Irish squash player (born 1971)

Orla O'Doherty née Brown (born 1971) is a former Irish American professional squash player who also currently serves as a squash professional coach and personal trainer She played squash in Ireland during her early days as a teenager and also played in the US in her late 40s after moving to the US in 1993.

== Personal life ==
She was born and raised in Portmarnock. She lived in Ireland until her teenage and moved to the US in 1993 to pursue her squash career. Her elder brother Finbarr also played squash in national level.

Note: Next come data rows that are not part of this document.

@[simp] theorem State.setFld_pending (s : State) (f : Fld) (v : Nat) : (s.setFld f v).pending = s.pending := (rfl)
@[simp] theorem State.setFld_wins (s : State) (f : Fld) (v : Nat) : (s.setFld f v).wins = s.wins := (rfl)
@[simp] theorem State.setFld_winAddrs (s : State) (f : Fld) (v : Nat) : (s.setFld f v).winAddrs = s.winAddrs := (rfl)
@[simp] theorem State.setFld_srcs (s : State) (f : Fld) (v : Nat) : (s.setFld f v).srcs = s.srcs := (rfl)
@[simp] theorem State.setFld_recTick (s : State) (f : Fld) (v : Nat) : (s.setFld f v).recTick = s.recTick := (rfl)
@[simp] theorem State.setFld_timers (s : State) (f : Fld) (v : Nat) : (s.setFld f v).timers = s.timers := (rfl)
@[simp] theorem State.setFld_hostQ (s : State) (f : Fld) (v : Nat) : (s.setFld f v).hostQ = s.hostQ := (rfl)
@[simp] theorem State.setFld_fieldQ (s : State) (f : Fld) (v : Nat) : (s.setFld f v).fieldQ = s.fieldQ := (rfl)
@[simp] theorem State.setFld_held (s : State) (f : Fld) (v : Nat) : (s.setFld f v).held = s.held := (rfl)
@[simp] theorem State.setFld_gap (s : State) (f : Fld) (v : Nat) : (s.setFld f v).gap = s.gap := (rfl)
@[simp] theorem State.setFld_tm (s : State) (f : Fld) (v : Nat) : (s.setFld f v).tm = s.tm := (rfl)
@[simp] theorem State.setFld_bar (s : State) (f : Fld) (v : Nat) : (s.setFld f v).bar = s.bar := (rfl)
@[simp] theorem State.setFld_pin (s : State) (f : Fld) (v : Nat) : (s.setFld f v).pin = s.pin := (rfl)
@[simp] theorem State.setFld_flt (s : State) (f : Fld) (v : Nat) : (s.setFld f v).flt = s.flt := (rfl)
@[simp] theorem State.setFld_cou (s : State) (f : Fld) (v : Nat) : (s.setFld f v).cou = s.cou := (rfl)
@[simp] theorem State.setFld_bru (s : State) (f : Fld) (v : Nat) : (s.setFld f v).bru = s.bru := (rfl)
@[simp] theorem State.setFld_pal (s : State) (f : Fld) (v : Nat) : (s.setFld f v).pal = s.pal := (rfl)
@[simp] theorem State.setFld_pwr (s : State) (f : Fld) (v : Nat) : (s.setFld f v).pwr = s.pwr := (rfl)
@[simp] theorem State.setFld_col (s : State) (f : Fld) (v : Nat) : (s.setFld f v).col = s.col := (rfl)
@[simp] theorem State.setFld_nul (s : State) (f : Fld) (v : Nat) : (s.setFld f v).nul = s.nul := (rfl)
@[simp] theorem State.setFld_var (s : State) (f : Fld) (v : Nat) : (s.setFld f v).var = s.var := (rfl)
@[simp] theorem State.setFld_str (s : State) (f : Fld) (v : Nat) : (s.setFld f v).str = s.str := (rfl)
@[simp] theorem State.setFld_evt (s : State) (f : Fld) (v : Nat) : (s.setFld f v).evt = s.evt := (rfl)
@[simp] theorem State.setFld_lnk (s : State) (f : Fld) (v : Nat) : (s.setFld f v).lnk = s.lnk := (rfl)
@[simp] theorem State.setFld_hka (s : State) (f : Fld) (v : Nat) : (s.setFld f v).hka = s.hka := (rfl)
@[simp] theorem State.setFld_hkb (s : State) (f : Fld) (v : Nat) : (s.setFld f v).hkb = s.hkb := (rfl)
@[simp] theorem State.setFld_refOnAt (s : State) (f : Fld) (v : Nat) : (s.setFld f v).refOnAt = s.refOnAt := (rfl)
@[simp] theorem State.setFld_cal (s : State) (f : Fld) (v : Nat) : (s.setFld f v).cal = s.cal := (rfl)
@[simp] theorem State.setFld_mgt (s : State) (f : Fld) (v : Nat) : (s.setFld f v).mgt = s.mgt := (rfl)
@[simp] theorem State.setFld_cfg (s : State) (f : Fld) (v : Nat) : (s.setFld f v).cfg = s.cfg := (rfl)
@[simp] theorem State.setFld_free (s : State) (f : Fld) (v : Nat) : (s.setFld f v).free = s.free := (rfl)
@[simp] theorem State.setFld_win (s : State) (f : Fld) (v : Nat) (c : Blk) (j : Nat) : (s.setFld f v).win c j = s.win c j := (rfl)
@[simp] theorem State.setFld_winN (s : State) (f : Fld) (v : Nat) (c : Blk) (j : Nat) : (s.setFld f v).winN c j = s.winN c j := (rfl)
@[simp] theorem State.setFld_winAddr (s : State) (f : Fld) (v : Nat) (c : Blk) (k : Nat) : (s.setFld f v).winAddr c k = s.winAddr c k := (rfl)
@[simp] theorem State.setFld_src (s : State) (f : Fld) (v : Nat) (c : Blk) (k : Nat) : (s.setFld f v).src c k = s.src c k := (rfl)

@[simp] theorem State.setBit_pending (s : State) (f : Fld) (b : Bool) : (s.setBit f b).pending = s.pending := (rfl)
@[simp] theorem State.setBit_wins (s : State) (f : Fld) (b : Bool) : (s.setBit f b).wins = s.wins := (rfl)
@[simp] theorem State.setBit_winAddrs (s : State) (f : Fld) (b : Bool) : (s.setBit f b).winAddrs = s.winAddrs := (rfl)
@[simp] theorem State.setBit_srcs (s : State) (f : Fld) (b : Bool) : (s.setBit f b).srcs = s.srcs := (rfl)
@[simp] theorem State.setBit_recTick (s : State) (f : Fld) (b : Bool) : (s.setBit f b).recTick = s.recTick := (rfl)
@[simp] theorem State.setBit_timers (s : State) (f : Fld) (b : Bool) : (s.setBit f b).timers = s.timers := (rfl)
@[simp] theorem State.setBit_hostQ (s : State) (f : Fld) (b : Bool) : (s.setBit f b).hostQ = s.hostQ := (rfl)
@[simp] theorem State.setBit_fieldQ (s : State) (f : Fld) (b : Bool) : (s.setBit f b).fieldQ = s.fieldQ := (rfl)
@[simp] theorem State.setBit_held (s : State) (f : Fld) (b : Bool) : (s.setBit f b).held = s.held := (rfl)
@[simp] theorem State.setBit_gap (s : State) (f : Fld) (b : Bool) : (s.setBit f b).gap = s.gap := (rfl)
@[simp] theorem State.setBit_tm (s : State) (f : Fld) (b : Bool) : (s.setBit f b).tm = s.tm := (rfl)
@[simp] theorem State.setBit_bar (s : State) (f : Fld) (b : Bool) : (s.setBit f b).bar = s.bar := (rfl)
@[simp] theorem State.setBit_pin (s : State) (f : Fld) (b : Bool) : (s.setBit f b).pin = s.pin := (rfl)
@[simp] theorem State.setBit_flt (s : State) (f : Fld) (b : Bool) : (s.setBit f b).flt = s.flt := (rfl)
@[simp] theorem State.setBit_cou (s : State) (f : Fld) (b : Bool) : (s.setBit f b).cou = s.cou := (rfl)
@[simp] theorem State.setBit_bru (s : State) (f : Fld) (b : Bool) : (s.setBit f b).bru = s.bru := (rfl)
@[simp] theorem State.setBit_pal (s : State) (f : Fld) (b : Bool) : (s.setBit f b).pal = s.pal := (rfl)
@[simp] theorem State.setBit_pwr (s : State) (f : Fld) (b : Bool) : (s.setBit f b).pwr = s.pwr := (rfl)
@[simp] theorem State.setBit_col (s : State) (f : Fld) (b : Bool) : (s.setBit f b).col = s.col := (rfl)
@[simp] theorem State.setBit_nul (s : State) (f : Fld) (b : Bool) : (s.setBit f b).nul = s.nul := (rfl)
@[simp] theorem State.setBit_var (s : State) (f : Fld) (b : Bool) : (s.setBit f b).var = s.var := (rfl)
@[simp] theorem State.setBit_str (s : State) (f : Fld) (b : Bool) : (s.setBit f b).str = s.str := (rfl)
@[simp] theorem State.setBit_evt (s : State) (f : Fld) (b : Bool) : (s.setBit f b).evt = s.evt := (rfl)
@[simp] theorem State.setBit_lnk (s : State) (f : Fld) (b : Bool) : (s.setBit f b).lnk = s.lnk := (rfl)
@[simp] theorem State.setBit_hka (s : State) (f : Fld) (b : Bool) : (s.setBit f b).hka = s.hka := (rfl)
@[simp] theorem State.setBit_hkb (s : State) (f : Fld) (b : Bool) : (s.setBit f b).hkb = s.hkb := (rfl)
@[simp] theorem State.setBit_refOnAt (s : State) (f : Fld) (b : Bool) : (s.setBit f b).refOnAt = s.refOnAt := (rfl)
@[simp] theorem State.setBit_cal (s : State) (f : Fld) (b : Bool) : (s.setBit f b).cal = s.cal := (rfl)
@[simp] theorem State.setBit_mgt (s : State) (f : Fld) (b : Bool) : (s.setBit f b).mgt = s.mgt := (rfl)
@[simp] theorem State.setBit_cfg (s : State) (f : Fld) (b : Bool) : (s.setBit f b).cfg = s.cfg := (rfl)
@[simp] theorem State.setBit_free (s : State) (f : Fld) (b : Bool) : (s.setBit f b).free = s.free := (rfl)
@[simp] theorem State.setBit_win (s : State) (f : Fld) (b : Bool) (c : Blk) (j : Nat) : (s.setBit f b).win c j = s.win c j := (rfl)
@[simp] theorem State.setBit_winN (s : State) (f : Fld) (b : Bool) (c : Blk) (j : Nat) : (s.setBit f b).winN c j = s.winN c j := (rfl)
@[simp] theorem State.setBit_winAddr (s : State) (f : Fld) (b : Bool) (c : Blk) (k : Nat) : (s.setBit f b).winAddr c k = s.winAddr c k := (rfl)
@[simp] theorem State.setBit_src (s : State) (f : Fld) (b : Bool) (c : Blk) (k : Nat) : (s.setBit f b).src c k = s.src c k := (rfl)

She married her partner Debbie Brown, a former American national squash champion on 18 April 2015.

== Career ==
She pursued her career in squash and emerged in youth level following her triumph in Irish National Junior Squash Championships. She achieved her highest career PSA ranking of 69. After moving to the United States, she won the US National masters four times. Orla competed at the 2012 World Squash Masters along with her partner Debbie representing their nations Ireland and US respectively.

After her retirement from the sport, she founded Women Who Squash foundation in Ireland in June 2016. She is the Head Squash Coach in Portmarnock and is currently competing in the masters tour. In 2019, she won the Irish Open, British Open, Spanish Open, Slovenian Open, and European Championships. She was also selected to represent Ireland and is the oldest female squash player in history to earn an Irish cap at the European team championships. .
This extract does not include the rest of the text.